• **TASK OBJECTIVE**
Show all lines containing "Machine" from the data below.

----

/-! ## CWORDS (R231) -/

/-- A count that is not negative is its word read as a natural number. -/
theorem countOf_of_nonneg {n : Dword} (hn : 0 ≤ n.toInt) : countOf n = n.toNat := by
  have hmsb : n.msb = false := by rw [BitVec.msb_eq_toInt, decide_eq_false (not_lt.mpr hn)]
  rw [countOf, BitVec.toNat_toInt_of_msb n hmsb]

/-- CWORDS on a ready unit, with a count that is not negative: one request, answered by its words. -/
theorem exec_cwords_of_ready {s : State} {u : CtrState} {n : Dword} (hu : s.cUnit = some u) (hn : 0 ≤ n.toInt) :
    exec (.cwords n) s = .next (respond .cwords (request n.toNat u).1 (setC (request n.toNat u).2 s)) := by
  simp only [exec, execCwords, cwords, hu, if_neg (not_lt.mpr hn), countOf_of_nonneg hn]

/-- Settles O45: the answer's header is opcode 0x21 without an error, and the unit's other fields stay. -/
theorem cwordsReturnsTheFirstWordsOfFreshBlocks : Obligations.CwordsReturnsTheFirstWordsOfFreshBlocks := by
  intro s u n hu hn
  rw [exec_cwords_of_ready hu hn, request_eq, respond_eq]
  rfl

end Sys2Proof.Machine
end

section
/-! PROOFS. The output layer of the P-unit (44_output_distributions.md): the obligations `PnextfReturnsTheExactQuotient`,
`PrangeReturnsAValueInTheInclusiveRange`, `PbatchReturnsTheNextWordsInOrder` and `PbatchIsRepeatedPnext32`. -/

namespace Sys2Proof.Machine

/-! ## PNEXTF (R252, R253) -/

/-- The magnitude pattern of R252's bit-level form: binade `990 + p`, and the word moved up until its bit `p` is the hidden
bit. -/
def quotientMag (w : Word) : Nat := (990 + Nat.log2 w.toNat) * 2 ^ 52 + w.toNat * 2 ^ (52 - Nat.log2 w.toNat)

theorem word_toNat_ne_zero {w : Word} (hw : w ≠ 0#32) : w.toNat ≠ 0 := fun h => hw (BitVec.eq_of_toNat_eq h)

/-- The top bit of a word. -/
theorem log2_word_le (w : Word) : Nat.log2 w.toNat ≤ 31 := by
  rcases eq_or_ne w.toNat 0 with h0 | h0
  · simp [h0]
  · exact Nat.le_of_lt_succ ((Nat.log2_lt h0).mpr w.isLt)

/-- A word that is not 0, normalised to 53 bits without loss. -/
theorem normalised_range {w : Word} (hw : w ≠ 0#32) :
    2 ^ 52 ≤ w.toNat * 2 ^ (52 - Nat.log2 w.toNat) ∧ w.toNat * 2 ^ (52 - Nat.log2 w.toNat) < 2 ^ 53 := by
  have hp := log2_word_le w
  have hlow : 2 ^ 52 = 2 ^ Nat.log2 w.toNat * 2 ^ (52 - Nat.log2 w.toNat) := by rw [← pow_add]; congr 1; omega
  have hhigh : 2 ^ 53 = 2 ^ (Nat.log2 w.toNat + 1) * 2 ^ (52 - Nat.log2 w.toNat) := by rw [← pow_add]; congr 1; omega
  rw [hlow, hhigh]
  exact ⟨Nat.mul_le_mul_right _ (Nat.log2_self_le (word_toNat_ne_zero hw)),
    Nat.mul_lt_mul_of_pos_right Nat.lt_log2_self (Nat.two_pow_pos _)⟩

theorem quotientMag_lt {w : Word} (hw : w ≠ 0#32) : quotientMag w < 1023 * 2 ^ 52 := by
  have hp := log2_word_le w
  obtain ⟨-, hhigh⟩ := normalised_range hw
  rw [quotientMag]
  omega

----

• **WRITTEN ANSWER**
end Sys2Proof.Machine
namespace Sys2Proof.Machine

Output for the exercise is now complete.